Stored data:

┌──

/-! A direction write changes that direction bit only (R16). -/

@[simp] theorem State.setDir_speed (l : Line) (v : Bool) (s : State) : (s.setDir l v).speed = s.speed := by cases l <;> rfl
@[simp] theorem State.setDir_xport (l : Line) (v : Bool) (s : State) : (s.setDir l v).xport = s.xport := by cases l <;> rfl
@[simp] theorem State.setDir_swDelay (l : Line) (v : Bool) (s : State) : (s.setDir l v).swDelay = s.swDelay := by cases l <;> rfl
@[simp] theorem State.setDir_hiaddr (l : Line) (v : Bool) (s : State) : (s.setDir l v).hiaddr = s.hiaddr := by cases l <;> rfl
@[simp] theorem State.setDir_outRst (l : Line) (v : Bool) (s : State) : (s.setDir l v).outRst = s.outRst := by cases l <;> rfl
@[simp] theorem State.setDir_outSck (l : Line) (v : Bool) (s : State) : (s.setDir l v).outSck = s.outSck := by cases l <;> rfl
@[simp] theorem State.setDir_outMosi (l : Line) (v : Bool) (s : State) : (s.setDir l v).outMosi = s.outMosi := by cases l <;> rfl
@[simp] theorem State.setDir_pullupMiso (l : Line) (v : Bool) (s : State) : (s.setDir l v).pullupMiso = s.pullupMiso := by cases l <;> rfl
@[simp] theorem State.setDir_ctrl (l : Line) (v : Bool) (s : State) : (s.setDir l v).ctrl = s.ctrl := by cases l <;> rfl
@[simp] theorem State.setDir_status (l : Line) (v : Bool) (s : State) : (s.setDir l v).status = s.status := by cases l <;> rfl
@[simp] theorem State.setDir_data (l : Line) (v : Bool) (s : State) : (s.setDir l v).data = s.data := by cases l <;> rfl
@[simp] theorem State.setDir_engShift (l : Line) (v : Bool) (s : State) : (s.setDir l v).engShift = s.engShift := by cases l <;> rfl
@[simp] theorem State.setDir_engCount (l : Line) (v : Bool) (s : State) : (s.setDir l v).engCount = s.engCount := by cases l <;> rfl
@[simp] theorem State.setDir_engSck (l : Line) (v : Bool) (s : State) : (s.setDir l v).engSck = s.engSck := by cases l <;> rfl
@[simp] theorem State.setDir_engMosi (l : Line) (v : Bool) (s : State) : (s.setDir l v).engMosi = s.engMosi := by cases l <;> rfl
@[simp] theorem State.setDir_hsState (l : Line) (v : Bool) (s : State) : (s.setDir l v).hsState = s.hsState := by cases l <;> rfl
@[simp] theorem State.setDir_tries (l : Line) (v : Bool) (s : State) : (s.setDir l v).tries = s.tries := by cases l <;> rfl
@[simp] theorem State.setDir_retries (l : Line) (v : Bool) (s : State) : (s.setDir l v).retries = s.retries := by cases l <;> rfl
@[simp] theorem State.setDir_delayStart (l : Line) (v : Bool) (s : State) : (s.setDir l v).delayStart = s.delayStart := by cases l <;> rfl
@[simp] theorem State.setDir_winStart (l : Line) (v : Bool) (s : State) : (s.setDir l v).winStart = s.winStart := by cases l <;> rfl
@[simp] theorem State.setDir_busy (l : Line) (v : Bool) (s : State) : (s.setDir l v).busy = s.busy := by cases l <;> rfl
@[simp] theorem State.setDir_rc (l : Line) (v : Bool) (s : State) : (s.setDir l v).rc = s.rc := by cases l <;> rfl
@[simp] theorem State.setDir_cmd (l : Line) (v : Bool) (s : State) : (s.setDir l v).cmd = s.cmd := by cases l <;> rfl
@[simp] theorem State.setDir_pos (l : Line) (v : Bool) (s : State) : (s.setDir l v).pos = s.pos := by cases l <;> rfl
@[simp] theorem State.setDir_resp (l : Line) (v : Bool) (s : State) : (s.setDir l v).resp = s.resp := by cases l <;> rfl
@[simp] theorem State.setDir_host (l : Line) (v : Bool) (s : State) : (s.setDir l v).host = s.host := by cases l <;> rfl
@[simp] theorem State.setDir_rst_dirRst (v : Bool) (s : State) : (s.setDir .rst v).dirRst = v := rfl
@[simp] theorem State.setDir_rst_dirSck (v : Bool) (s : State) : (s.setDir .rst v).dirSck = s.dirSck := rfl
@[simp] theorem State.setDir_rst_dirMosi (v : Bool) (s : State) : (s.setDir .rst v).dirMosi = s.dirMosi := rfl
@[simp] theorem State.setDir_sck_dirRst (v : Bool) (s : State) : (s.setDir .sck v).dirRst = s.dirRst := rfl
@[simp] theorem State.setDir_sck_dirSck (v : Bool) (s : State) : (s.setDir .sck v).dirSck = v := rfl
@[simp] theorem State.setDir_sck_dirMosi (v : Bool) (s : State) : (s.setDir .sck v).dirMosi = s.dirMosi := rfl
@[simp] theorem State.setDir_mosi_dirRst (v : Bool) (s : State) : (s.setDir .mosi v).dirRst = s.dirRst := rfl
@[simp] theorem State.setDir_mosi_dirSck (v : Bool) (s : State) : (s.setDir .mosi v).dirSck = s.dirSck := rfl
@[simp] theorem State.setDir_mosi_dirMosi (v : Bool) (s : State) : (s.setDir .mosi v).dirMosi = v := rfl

└──

- _GOAL OF THE EXERCISE_
Copy out each entry above with no deviation.

- _RESULT_
/-! A direction write changes that direction bit only (R16). -/

@[simp] theorem State.setDir_speed (l : Line) (v : Bool) (s : State) : (s.setDir l v).speed = s.speed := by cases l <;> rfl
@[simp] theorem State.setDir_xport (l : Line) (v : Bool) (s : State) : (s.setDir l v).xport = s.xport := by cases l <;> rfl
@[simp] theorem State.setDir_swDelay (l : Line) (v : Bool) (s : State) : (s.setDir l v).swDelay = s.swDelay := by cases l <;> rfl
@[simp] theorem State.setDir_hiaddr (l : Line) (v : Bool) (s : State) : (s.setDir l v).hiaddr = s.hiaddr := by cases l <;> rfl
@[simp] theorem State.setDir_outRst (l : Line) (v : Bool) (s : State) : (s.setDir l v).outRst = s.outRst := by cases l <;> rfl
@[simp] theorem State.setDir_outSck (l : Line) (v : Bool) (s : State) : (s.setDir l v).outSck = s.outSck := by cases l <;> rfl
@[simp] theorem State.setDir_outMosi (l : Line) (v : Bool) (s : State) : (s.setDir l v).outMosi = s.outMosi := by cases l <;> rfl
@[simp] theorem State.setDir_pullupMiso (l : Line) (v : Bool) (s : State) : (s.setDir l v).pullupMiso = s.pullupMiso := by cases l <;> rfl
@[simp] theorem State.setDir_ctrl (l : Line) (v : Bool) (s : State) : (s.setDir l v).ctrl = s.ctrl := by cases l <;> rfl
@[simp] theorem State.setDir_status (l : Line) (v : Bool) (s : State) : (s.setDir l v).status = s.status := by cases l <;> rfl
@[simp] theorem State.setDir_data (l : Line) (v : Bool) (s : State) : (s.setDir l v).data = s.data := by cases l <;> rfl
@[simp] theorem State.setDir_engShift (l : Line) (v : Bool) (s : State) : (s.setDir l v).engShift = s.engShift := by cases l <;> rfl
@[simp] theorem State.setDir_engCount (l : Line) (v : Bool) (s : State) : (s.setDir l v).engCount = s.engCount := by cases l <;> rfl
@[simp] theorem State.setDir_engSck (l : Line) (v : Bool) (s : State) : (s.setDir l v).engSck = s.engSck := by cases l <;> rfl
@[simp] theorem State.setDir_engMosi (l : Line) (v : Bool) (s : State) : (s.setDir l v).engMosi = s.engMosi := by cases l <;> rfl
@[simp] theorem State.setDir_hsState (l : Line) (v : Bool) (s : State) : (s.setDir l v).hsState = s.hsState := by cases l <;> rfl
@[simp] theorem State.setDir_tries (l : Line) (v : Bool) (s : State) : (s.setDir l v).tries = s.tries := by cases l <;> rfl
@[simp] theorem State.setDir_retries (l : Line) (v : Bool) (s : State) : (s.setDir l v).retries = s.retries := by cases l <;> rfl
@[simp] theorem State.setDir_delayStart (l : Line) (v : Bool) (s : State) : (s.setDir l v).delayStart = s.delayStart := by cases l <;> rfl
@[simp] theorem State.setDir_winStart (l : Line) (v : Bool) (s : State) : (s.setDir l v).winStart = s.winStart := by cases l <;> rfl
@[simp] theorem State.setDir_busy (l : Line) (v : Bool) (s : State) : (s.setDir l v).busy = s.busy := by cases l <;> rfl
@[simp] theorem State.setDir_rc (l : Line) (v : Bool) (s : State) : (s.setDir l v).rc = s.rc := by cases l <;> rfl
@[simp] theorem State.setDir_cmd (l : Line) (v : Bool) (s : State) : (s.setDir l v).cmd = s.cmd := by cases l <;> rfl
@[simp] theorem State.setDir_pos (l : Line) (v : Bool) (s : State) : (s.setDir l v).pos = s.pos := by cases l <;> rfl
@[simp] theorem State.setDir_resp (l : Line) (v : Bool) (s : State) : (s.setDir l v).resp = s.resp := by cases l <;> rfl
@[simp] theorem State.setDir_host (l : Line) (v : Bool) (s : State) : (s.setDir l v).host = s.host := by cases l <;> rfl
@[simp] theorem State.setDir_rst_dirRst (v : Bool) (s : State) : (s.setDir .rst v).dirRst = v := rfl
@[simp] theorem State.setDir_rst_dirSck (v : Bool) (s : State) : (s.setDir .rst v).dirSck = s.dirSck := rfl
@[simp] theorem State.setDir_rst_dirMosi (v : Bool) (s : State) : (s.setDir .rst v).dirMosi = s.dirMosi := rfl
@[simp] theorem State.setDir_sck_dirRst (v : Bool) (s : State) : (s.setDir .sck v).dirRst = s.dirRst := rfl
@[simp] theorem State.setDir_sck_dirSck (v : Bool) (s : State) : (s.setDir .sck v).dirSck = v := rfl
@[simp] theorem State.setDir_sck_dirMosi (v : Bool) (s : State) : (s.setDir .sck v).dirMosi = s.dirMosi := rfl
@[simp] theorem State.setDir_mosi_dirRst (v : Bool) (s : State) : (s.setDir .mosi v).dirRst = s.dirRst := rfl
@[simp] theorem State.setDir_mosi_dirSck (v : Bool) (s : State) : (s.setDir .mosi v).dirSck = s.dirSck := rfl
@[simp] theorem State.setDir_mosi_dirMosi (v : Bool) (s : State) : (s.setDir .mosi v).dirMosi = v := rfl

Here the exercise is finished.